● WORK TASK: Could you count the lines in the entries beneath that hold the word "them"? Respond with the number alone.

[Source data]

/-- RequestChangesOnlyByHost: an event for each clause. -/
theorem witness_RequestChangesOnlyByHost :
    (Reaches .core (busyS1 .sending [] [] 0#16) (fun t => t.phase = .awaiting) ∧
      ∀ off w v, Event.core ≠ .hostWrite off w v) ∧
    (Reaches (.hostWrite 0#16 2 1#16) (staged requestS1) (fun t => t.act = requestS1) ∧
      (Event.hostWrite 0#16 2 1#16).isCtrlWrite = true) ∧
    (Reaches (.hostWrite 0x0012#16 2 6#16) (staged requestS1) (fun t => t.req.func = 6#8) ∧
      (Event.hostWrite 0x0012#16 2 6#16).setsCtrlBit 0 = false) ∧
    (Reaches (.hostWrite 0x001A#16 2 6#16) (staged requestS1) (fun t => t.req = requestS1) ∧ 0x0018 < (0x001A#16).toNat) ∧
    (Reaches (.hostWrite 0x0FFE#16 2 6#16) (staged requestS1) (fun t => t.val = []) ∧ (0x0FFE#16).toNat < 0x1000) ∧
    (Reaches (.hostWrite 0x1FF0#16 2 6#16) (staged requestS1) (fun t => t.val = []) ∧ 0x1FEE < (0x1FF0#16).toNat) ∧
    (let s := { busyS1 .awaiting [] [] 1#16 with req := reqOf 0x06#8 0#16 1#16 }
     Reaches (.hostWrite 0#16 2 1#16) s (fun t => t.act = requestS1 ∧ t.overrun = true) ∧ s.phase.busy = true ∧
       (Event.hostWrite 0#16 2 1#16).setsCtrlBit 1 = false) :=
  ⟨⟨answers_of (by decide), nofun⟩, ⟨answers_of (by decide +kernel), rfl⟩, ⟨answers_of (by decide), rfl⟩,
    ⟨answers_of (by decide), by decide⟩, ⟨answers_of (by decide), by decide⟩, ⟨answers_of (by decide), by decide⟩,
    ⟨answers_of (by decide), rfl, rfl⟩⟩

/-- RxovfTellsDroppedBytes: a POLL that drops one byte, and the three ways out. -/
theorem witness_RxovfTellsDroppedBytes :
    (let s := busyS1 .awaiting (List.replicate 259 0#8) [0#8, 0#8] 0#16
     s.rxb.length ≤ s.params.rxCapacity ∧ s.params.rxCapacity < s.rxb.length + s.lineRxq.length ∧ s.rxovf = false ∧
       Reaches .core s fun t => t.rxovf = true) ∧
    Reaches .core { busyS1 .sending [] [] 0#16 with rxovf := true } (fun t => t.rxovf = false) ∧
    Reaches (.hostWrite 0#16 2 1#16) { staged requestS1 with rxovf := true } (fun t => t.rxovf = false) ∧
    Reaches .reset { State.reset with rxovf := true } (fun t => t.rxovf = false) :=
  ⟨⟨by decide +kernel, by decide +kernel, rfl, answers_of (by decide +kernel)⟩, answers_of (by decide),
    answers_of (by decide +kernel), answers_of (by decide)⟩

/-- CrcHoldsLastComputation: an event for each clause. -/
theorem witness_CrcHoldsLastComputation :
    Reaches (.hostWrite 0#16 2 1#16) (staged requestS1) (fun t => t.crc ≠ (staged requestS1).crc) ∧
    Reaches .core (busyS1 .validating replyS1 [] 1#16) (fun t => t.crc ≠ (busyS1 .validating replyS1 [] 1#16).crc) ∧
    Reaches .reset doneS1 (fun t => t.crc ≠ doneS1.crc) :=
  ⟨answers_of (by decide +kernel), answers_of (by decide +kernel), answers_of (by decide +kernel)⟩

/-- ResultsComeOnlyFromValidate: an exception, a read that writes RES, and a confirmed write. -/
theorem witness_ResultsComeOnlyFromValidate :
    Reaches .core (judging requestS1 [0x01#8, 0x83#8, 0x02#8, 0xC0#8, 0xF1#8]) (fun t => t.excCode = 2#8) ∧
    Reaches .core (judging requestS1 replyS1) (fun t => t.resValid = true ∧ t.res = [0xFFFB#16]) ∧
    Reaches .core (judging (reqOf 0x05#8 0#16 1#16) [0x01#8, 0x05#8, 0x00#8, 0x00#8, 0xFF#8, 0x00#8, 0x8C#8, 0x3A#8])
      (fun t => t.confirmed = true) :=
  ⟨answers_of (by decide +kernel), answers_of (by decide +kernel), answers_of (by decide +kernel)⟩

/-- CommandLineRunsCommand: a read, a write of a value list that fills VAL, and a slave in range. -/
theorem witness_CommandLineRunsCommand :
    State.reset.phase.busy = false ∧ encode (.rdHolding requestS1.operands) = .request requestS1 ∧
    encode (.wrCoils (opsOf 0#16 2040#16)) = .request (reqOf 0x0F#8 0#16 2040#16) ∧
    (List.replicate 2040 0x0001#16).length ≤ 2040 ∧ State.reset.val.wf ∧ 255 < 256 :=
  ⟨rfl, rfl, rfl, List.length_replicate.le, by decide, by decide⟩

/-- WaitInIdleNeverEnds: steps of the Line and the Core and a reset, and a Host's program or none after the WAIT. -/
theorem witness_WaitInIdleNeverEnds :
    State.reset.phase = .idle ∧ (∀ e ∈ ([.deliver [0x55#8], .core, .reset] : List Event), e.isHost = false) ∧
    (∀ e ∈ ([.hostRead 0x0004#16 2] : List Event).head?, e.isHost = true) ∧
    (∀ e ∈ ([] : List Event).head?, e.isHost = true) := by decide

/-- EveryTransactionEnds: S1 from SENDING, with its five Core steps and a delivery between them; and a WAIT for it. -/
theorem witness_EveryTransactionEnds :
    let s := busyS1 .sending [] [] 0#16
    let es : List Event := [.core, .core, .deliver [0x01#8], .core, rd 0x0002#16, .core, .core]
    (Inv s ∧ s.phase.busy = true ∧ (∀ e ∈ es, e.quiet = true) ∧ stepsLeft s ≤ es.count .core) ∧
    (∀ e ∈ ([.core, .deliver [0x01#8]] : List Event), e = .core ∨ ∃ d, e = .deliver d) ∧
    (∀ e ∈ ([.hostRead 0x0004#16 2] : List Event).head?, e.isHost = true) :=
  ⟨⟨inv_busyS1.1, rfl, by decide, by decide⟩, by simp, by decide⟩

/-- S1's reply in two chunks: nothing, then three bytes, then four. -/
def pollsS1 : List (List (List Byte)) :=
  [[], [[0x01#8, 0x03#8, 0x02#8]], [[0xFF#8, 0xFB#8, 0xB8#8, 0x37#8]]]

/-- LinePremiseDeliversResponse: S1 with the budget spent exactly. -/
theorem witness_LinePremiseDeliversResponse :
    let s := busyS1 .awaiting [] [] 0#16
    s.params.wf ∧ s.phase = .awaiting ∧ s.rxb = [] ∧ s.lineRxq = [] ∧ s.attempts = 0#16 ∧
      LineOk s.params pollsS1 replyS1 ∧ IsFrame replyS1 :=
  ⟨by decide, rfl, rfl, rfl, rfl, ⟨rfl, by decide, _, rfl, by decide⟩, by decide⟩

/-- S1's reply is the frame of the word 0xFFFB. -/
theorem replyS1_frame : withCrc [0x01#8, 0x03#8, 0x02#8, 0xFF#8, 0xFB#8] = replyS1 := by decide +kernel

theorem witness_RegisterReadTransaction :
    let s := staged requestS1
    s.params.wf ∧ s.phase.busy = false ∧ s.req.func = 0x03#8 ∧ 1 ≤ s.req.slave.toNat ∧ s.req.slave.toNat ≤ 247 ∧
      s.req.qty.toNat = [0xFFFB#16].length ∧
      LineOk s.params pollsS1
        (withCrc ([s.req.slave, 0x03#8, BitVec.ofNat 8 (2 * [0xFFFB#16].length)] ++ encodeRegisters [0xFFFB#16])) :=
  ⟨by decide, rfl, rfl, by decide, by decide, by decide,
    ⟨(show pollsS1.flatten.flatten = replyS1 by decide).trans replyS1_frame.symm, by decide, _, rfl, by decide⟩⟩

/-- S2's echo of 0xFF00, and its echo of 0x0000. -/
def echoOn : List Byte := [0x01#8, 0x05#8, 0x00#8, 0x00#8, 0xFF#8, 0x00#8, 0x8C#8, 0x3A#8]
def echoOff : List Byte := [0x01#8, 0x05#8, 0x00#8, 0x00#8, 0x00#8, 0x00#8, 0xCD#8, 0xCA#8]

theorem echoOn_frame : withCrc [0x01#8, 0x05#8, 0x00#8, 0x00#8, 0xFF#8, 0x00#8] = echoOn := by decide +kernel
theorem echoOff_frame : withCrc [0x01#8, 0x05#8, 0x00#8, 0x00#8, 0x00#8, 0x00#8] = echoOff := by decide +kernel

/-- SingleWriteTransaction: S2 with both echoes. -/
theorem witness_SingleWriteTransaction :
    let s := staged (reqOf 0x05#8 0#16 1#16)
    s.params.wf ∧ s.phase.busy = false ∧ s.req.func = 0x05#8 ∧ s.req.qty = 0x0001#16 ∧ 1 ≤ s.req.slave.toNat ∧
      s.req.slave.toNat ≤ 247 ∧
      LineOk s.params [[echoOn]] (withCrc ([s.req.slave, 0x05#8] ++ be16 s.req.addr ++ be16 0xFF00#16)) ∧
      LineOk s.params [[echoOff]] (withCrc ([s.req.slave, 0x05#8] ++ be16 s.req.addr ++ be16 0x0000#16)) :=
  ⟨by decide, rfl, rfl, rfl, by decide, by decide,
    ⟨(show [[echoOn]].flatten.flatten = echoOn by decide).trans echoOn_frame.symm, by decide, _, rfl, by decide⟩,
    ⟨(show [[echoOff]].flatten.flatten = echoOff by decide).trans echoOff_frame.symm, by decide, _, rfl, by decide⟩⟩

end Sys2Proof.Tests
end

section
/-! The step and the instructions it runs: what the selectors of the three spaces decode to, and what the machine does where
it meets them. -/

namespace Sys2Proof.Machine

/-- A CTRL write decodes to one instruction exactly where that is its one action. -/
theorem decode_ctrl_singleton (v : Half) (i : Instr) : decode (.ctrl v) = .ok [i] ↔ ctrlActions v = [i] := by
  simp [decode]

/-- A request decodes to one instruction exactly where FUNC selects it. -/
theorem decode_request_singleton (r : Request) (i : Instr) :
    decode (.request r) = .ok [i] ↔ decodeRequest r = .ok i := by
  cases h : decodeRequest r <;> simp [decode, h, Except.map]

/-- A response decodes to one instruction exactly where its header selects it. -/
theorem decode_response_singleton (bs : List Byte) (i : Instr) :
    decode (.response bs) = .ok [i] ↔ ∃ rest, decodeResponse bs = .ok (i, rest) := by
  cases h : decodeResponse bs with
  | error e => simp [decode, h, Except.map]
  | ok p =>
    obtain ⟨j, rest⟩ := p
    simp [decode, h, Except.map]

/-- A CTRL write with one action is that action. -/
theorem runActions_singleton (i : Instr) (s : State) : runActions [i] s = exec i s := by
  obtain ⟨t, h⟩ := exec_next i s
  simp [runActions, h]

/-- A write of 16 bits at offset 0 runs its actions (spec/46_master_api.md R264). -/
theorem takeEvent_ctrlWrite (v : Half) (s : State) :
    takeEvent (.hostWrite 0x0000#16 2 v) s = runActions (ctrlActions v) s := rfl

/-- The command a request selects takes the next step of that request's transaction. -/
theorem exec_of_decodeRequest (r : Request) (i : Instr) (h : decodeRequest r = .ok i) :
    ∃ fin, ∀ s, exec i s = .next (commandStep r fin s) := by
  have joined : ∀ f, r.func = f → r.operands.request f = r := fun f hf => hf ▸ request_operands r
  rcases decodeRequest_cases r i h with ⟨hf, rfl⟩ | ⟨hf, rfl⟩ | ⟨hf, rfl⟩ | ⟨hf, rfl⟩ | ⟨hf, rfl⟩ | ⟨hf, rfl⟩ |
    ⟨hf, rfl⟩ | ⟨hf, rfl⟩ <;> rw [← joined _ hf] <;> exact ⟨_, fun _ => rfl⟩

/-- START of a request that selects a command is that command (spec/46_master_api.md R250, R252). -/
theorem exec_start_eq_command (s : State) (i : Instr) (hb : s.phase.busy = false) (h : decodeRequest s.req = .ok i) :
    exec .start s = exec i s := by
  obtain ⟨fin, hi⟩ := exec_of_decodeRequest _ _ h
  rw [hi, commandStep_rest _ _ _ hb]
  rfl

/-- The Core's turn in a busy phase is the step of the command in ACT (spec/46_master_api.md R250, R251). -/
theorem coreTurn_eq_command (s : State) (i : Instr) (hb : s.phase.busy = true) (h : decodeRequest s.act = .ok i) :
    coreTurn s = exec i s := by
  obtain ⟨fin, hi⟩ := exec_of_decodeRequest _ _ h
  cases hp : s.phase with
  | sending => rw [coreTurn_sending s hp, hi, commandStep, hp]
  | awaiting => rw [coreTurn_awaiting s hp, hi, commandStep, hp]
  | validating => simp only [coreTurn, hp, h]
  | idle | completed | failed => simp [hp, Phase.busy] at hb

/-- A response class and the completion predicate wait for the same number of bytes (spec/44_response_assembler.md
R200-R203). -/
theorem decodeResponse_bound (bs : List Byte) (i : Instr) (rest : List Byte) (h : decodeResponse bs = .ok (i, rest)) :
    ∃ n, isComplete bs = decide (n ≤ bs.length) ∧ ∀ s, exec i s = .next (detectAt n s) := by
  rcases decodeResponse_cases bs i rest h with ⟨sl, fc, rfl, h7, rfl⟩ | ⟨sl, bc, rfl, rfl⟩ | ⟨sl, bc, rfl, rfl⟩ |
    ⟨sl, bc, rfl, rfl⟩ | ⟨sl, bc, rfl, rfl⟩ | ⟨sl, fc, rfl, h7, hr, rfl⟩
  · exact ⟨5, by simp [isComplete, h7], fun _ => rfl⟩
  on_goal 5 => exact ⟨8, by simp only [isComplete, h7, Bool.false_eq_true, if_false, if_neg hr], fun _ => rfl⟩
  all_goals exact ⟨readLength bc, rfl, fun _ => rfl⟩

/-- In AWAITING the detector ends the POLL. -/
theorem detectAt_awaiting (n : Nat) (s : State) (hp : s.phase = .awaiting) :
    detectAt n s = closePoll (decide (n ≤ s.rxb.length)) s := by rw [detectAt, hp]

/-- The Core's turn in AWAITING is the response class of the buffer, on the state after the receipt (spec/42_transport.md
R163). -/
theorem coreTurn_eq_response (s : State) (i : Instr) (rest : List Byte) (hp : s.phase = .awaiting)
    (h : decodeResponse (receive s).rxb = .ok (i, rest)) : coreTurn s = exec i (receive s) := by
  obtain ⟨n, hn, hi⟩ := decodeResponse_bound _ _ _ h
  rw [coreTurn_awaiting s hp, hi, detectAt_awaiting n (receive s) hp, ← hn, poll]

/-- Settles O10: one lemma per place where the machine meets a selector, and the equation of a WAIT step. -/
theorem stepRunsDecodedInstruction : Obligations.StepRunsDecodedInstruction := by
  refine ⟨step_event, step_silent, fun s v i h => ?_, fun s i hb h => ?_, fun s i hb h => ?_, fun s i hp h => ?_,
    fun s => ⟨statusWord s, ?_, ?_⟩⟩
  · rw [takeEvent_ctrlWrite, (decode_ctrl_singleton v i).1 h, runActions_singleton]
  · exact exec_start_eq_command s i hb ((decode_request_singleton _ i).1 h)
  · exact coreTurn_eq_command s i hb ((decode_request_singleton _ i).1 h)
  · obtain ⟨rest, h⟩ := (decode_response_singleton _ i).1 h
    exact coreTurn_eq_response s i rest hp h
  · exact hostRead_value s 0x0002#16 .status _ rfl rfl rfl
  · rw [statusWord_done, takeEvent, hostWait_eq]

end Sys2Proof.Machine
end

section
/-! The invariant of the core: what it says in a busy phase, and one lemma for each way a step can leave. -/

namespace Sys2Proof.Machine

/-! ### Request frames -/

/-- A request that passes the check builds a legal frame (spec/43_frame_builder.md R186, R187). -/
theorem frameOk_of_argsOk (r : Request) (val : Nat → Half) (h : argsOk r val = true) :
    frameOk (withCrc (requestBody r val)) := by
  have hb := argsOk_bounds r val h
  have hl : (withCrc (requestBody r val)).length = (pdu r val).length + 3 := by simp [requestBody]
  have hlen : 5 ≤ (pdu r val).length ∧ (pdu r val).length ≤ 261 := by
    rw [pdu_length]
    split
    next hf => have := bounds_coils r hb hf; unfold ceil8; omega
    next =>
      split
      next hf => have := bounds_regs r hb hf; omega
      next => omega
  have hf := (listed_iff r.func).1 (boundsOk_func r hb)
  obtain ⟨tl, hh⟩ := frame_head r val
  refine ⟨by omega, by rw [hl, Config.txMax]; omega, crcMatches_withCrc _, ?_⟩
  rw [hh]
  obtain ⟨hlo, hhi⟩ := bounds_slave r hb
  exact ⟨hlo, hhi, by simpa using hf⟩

● PROBLEM SOLUTION: 2